Material provided section start
/-! ### SORT, R178 to R180 -/

/-- An FP32 score as an order value. DESIGN CHOICE (log 123): an infinity stays one, beyond every finite number, and sets
no SAT. -/
def scoreNum (code : Nat) : Option Num :=
  match fFP32.decode code with
  | .nan => none
  | .inf neg => some { neg, m := 1, e := 200 }
  | .fin x => some x

/-- The empty list's entries. -/
def emptyScore : Nat := 0xFF800000

/-- FP32 bits of a score of a source format. -/
def scoreBits (fmt code : Nat) : Nat := if fmt = fmBF16 then code * 2 ^ 16 else code

/-- An entry; a NaN is held as the canonical NaN. -/
def mkScored (b ix : Nat) : Scored :=
  match scoreNum b with
  | none => { score := none, bits := nan32, ix }
  | some x => { score := some x, bits := b, ix }

/-- Entries of a running list's row; the filler of a short list is no entry. -/
def State.listRow (s : State) (l : Loc) (k i : Nat) : List Scored :=
  (List.range k).filterMap (fun t =>
    let b := s.elem l i (2 * t)
    let ix := s.elem l i (2 * t + 1)
    if b = emptyScore ∧ ix = 0xFFFFFFFF then none else some (mkScored b ix))

/-- The two words of each of `k` entries, filled up with the empty score. -/
def listWords (k : Nat) (l : List Scored) : List Nat :=
  ((List.range k).map (fun t => match l[t]? with
    | some x => [x.bits, x.ix]
    | none => [emptyScore, 0xFFFFFFFF])).flatten

/-- The effect of a SORT. -/
def sortEffect (e : Env) (s : State) : State :=
  if isEmptyRec e.r e.y.dims then s
  else
    let k := vImm e.r
    let lx := s.loc e (rB e.r 8 2) (e.t 1)
    let ly := s.loc e (rB e.r 10 2) (2 * k)
    let rows := tab (e.v 0) (fun i =>
      let old := if named e.r 10 then s.listRow ly k i else []
      let new := tab (e.v 1) (fun j =>
        mkScored (scoreBits lx.fmt (s.elem lx i j)) ((vImm2 e.r + j) % 2 ^ 32))
      let out := (sortScored (old ++ new)).take k
      (out, (new ++ out).any (fun x => x.score.isNone)))
    let nan := rows.any (fun x => x.2)
    let cells := rows.map (fun x => (listWords k x.1).map (fun w => (w, ({ nan := x.2 } : Fl))))
    (s.putResult e (rB e.r 12 2) (2 * k) true 0 0 cells).noteFl e.y.seq { nan }

/-- SORT. -/
def execSort (d : Die) (c : LCore) (ev : RecEv) (s : State) : Host.Outcome State Fault Refusal :=
  .next (runRecord opSORT anyRec sortEffect d c ev s)

/-! ### NMS, R198, R199 -/

/-- A candidate: its corners, score, class and index. -/
structure Cand where
  x1 : Src
  y1 : Src
  x2 : Src
  y2 : Src
  score : Scored
  cls : Int
  deriving DecidableEq, Repr

/-- Whether two boxes overlap above the threshold, with the flags of the steps. -/
def boxesOverlap (t : Src) (a b : Cand) : Bool × Fl :=
  let zero : Src := .code 0
  let side := fun (lo1 lo2 hi1 hi2 : Src) =>
    let hi := vMin hi1 hi2
    let lo := vMax lo1 lo2
    let d := vSub (inner hi) (inner lo)
    let r := vMax zero (inner d)
    (r.1, flAll [hi.2, lo.2, d.2, r.2])
  let iw := side a.x1 b.x1 a.x2 b.x2
  let ih := side a.y1 b.y1 a.y2 b.y2
  let inter := vMul (inner iw) (inner ih)
  let area := fun (c : Cand) =>
    let w := thenFl (vSub c.x2 c.x1) (fun x => vMax zero x)
    let h := thenFl (vSub c.y2 c.y1) (fun x => vMax zero x)
    let p := vMul (inner w) (inner h)
    (p.1, flAll [w.2, h.2, p.2])
  let aa := area a
  let ab := area b
  let u1 := vAdd (inner aa) (inner ab)
  let u := vSub (inner u1) (inner inter)
  let tu := vMul t (inner u)
  let fl := flAll [iw.2, ih.2, inter.2, aa.2, ab.2, u1.2, u.2, tu.2]
  match (inner inter).val.1, (inner tu).val.1 with
  | some x, some y => (y.lt x, fl)
  | _, _ => (false, fl)

/-- Visits candidates in score order until `limit` are kept. -/
def nmsKeep (t : Src) (agnostic : Bool) (limit : Nat) : List Cand → List Cand → Fl → List Cand × Fl
  | [], kept, f => (kept, f)
  | a :: rest, kept, f =>
    if limit ≤ kept.length then (kept, f)
    else
      let rs := (kept.filter (fun b => agnostic || b.cls == a.cls)).map (fun b => boxesOverlap t a b)
      let f := f.or (flAll (rs.map (fun x => x.2)))
      if rs.any (fun x => x.1) then nmsKeep t agnostic limit rest kept f
      else nmsKeep t agnostic limit rest (kept ++ [a]) f

/-- Inserts a candidate in score order. -/
def insertCand (a : Cand) : List Cand → List Cand
  | [] => [a]
  | b :: rest => if b.score.before a.score then b :: insertCand a rest else a :: b :: rest

/-- The address after the last byte of an r × c matrix outside the slots. -/
def Loc.stop (l : Loc) (r c : Nat) : Nat :=
  let (a, b) := if l.trans then (c, r) else (r, c)
  if a = 0 ∨ b = 0 then l.base else l.base + (a - 1) * l.pitch + fmtBytes l.fmt b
Material provided section end
_Exercise requirements_: The lines to copy are those above that contain the string "elem".

_Task response_:
    let b := s.elem l i (2 * t)
    let ix := s.elem l i (2 * t + 1)
        mkScored (scoreBits lx.fmt (s.elem lx i j)) ((vImm2 e.r + j) % 2 ^ 32))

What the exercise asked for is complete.